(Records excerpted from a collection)
*** Begin section ***
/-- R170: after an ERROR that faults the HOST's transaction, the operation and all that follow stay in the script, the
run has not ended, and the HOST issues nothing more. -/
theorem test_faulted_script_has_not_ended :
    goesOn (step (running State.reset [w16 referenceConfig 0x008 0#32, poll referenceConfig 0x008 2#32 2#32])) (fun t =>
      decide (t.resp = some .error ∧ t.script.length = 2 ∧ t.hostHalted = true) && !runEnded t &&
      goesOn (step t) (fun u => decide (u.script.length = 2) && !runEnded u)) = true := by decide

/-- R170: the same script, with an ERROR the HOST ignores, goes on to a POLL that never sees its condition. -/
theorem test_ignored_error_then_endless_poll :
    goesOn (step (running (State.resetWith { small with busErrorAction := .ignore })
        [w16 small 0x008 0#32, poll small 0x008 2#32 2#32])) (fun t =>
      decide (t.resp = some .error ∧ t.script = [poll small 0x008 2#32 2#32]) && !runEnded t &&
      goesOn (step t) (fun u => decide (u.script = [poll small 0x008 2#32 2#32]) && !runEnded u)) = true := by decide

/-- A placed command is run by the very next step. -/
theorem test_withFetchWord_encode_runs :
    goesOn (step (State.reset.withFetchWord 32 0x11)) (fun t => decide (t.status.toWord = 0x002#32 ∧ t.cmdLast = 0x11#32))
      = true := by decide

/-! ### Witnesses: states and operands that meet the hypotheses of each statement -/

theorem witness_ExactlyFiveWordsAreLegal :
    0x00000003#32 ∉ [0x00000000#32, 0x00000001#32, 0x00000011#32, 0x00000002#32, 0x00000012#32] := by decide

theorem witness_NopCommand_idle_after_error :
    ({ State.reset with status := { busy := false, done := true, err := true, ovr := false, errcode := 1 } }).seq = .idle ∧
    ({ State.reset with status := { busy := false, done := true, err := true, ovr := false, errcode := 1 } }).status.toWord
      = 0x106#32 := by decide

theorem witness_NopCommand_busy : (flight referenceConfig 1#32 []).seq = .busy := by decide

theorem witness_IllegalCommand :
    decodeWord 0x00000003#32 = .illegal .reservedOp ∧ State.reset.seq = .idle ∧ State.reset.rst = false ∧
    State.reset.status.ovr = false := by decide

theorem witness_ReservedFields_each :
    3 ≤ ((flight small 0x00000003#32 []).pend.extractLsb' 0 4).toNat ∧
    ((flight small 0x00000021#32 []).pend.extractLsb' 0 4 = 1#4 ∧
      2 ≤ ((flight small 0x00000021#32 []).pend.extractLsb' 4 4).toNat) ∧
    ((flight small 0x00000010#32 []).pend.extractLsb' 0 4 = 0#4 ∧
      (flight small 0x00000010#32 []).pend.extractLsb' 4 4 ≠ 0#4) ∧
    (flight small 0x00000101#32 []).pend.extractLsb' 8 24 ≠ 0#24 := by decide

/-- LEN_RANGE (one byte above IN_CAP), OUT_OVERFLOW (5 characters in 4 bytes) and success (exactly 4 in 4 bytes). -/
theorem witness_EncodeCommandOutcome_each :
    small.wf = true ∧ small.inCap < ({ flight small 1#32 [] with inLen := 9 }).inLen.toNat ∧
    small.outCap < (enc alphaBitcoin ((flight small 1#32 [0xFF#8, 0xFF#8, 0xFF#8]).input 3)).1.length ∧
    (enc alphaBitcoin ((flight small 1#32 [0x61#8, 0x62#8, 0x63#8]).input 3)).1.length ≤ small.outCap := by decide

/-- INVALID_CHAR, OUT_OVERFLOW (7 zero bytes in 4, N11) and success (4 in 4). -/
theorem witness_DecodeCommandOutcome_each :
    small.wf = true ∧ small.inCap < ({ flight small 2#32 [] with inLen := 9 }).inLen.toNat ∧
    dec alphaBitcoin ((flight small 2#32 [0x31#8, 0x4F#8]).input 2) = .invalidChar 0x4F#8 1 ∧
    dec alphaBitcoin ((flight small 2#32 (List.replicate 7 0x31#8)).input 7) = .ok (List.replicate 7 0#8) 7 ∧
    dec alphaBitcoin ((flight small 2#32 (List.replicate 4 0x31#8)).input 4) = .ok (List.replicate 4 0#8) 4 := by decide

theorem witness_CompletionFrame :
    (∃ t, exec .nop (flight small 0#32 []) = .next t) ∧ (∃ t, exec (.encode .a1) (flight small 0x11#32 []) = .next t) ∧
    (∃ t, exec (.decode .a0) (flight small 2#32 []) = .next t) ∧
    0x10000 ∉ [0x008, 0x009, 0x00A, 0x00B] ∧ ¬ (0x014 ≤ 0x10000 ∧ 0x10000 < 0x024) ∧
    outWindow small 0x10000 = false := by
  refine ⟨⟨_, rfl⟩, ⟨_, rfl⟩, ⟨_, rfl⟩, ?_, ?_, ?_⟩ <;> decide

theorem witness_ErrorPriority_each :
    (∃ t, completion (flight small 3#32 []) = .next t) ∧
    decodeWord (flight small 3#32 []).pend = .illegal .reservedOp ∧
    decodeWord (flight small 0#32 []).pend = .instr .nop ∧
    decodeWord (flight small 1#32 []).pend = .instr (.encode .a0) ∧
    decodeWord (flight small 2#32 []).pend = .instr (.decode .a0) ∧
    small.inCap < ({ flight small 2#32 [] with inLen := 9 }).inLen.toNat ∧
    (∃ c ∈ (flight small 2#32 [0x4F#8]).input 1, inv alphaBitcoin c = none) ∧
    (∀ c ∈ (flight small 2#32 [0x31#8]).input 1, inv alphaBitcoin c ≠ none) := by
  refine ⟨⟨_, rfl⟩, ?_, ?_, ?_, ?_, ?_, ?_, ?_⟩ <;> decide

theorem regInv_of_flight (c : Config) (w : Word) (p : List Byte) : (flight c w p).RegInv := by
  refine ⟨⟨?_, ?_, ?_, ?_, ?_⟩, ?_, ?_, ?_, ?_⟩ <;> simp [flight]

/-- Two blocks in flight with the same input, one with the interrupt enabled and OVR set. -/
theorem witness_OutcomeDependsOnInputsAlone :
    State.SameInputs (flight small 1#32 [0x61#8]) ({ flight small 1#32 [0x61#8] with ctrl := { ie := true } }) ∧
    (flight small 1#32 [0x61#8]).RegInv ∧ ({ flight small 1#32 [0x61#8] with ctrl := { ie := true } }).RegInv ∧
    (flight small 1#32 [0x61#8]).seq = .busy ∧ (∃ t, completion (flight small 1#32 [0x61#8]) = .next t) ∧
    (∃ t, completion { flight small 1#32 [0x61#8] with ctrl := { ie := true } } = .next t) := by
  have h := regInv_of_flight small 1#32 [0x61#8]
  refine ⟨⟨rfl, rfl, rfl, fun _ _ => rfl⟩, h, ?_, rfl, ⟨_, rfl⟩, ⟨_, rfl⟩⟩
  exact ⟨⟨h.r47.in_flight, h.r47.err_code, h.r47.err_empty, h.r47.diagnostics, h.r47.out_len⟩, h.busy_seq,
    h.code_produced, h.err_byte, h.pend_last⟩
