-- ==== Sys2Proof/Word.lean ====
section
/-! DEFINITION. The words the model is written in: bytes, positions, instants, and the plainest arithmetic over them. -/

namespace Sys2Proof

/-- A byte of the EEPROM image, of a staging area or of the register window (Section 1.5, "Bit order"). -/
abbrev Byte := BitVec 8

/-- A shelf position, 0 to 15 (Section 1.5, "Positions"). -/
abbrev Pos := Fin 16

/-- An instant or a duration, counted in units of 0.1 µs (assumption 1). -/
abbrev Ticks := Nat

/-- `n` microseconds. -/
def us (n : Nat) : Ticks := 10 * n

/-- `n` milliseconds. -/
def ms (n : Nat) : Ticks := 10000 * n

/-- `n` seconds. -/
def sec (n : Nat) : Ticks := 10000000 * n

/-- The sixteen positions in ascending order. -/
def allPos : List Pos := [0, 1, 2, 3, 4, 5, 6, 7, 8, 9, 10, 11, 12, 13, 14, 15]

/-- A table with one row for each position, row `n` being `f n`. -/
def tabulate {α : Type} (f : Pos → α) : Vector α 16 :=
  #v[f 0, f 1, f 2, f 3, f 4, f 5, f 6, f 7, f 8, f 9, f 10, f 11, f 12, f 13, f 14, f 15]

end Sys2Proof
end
*** End section ***
Starting at the line above that contains "refine ⟨⟨?_, ?_, ?_, ?_, ?_⟩, ?_, ?_, ?_, ?_⟩", write out each line exactly until the line that contains "def allPos : List" has been written, and stop there.

  refine ⟨⟨?_, ?_, ?_, ?_, ?_⟩, ?_, ?_, ?_, ?_⟩ <;> simp [flight]

/-- Two blocks in flight with the same input, one with the interrupt enabled and OVR set. -/
theorem witness_OutcomeDependsOnInputsAlone :
    State.SameInputs (flight small 1#32 [0x61#8]) ({ flight small 1#32 [0x61#8] with ctrl := { ie := true } }) ∧
    (flight small 1#32 [0x61#8]).RegInv ∧ ({ flight small 1#32 [0x61#8] with ctrl := { ie := true } }).RegInv ∧
    (flight small 1#32 [0x61#8]).seq = .busy ∧ (∃ t, completion (flight small 1#32 [0x61#8]) = .next t) ∧
    (∃ t, completion { flight small 1#32 [0x61#8] with ctrl := { ie := true } } = .next t) := by
  have h := regInv_of_flight small 1#32 [0x61#8]
  refine ⟨⟨rfl, rfl, rfl, fun _ _ => rfl⟩, h, ?_, rfl, ⟨_, rfl⟩, ⟨_, rfl⟩⟩
  exact ⟨⟨h.r47.in_flight, h.r47.err_code, h.r47.err_empty, h.r47.diagnostics, h.r47.out_len⟩, h.busy_seq,
    h.code_produced, h.err_byte, h.pend_last⟩
-- ==== Sys2Proof/Word.lean ====
section
/-! DEFINITION. The words the model is written in: bytes, positions, instants, and the plainest arithmetic over them. -/

namespace Sys2Proof

/-- A byte of the EEPROM image, of a staging area or of the register window (Section 1.5, "Bit order"). -/
abbrev Byte := BitVec 8

/-- A shelf position, 0 to 15 (Section 1.5, "Positions"). -/
abbrev Pos := Fin 16

/-- An instant or a duration, counted in units of 0.1 µs (assumption 1). -/
abbrev Ticks := Nat

/-- `n` microseconds. -/
def us (n : Nat) : Ticks := 10 * n

/-- `n` milliseconds. -/
def ms (n : Nat) : Ticks := 10000 * n

/-- `n` seconds. -/
def sec (n : Nat) : Ticks := 10000000 * n

/-- The sixteen positions in ascending order. -/
def allPos : List Pos := [0, 1, 2, 3, 4, 5, 6, 7, 8, 9, 10, 11, 12, 13, 14, 15]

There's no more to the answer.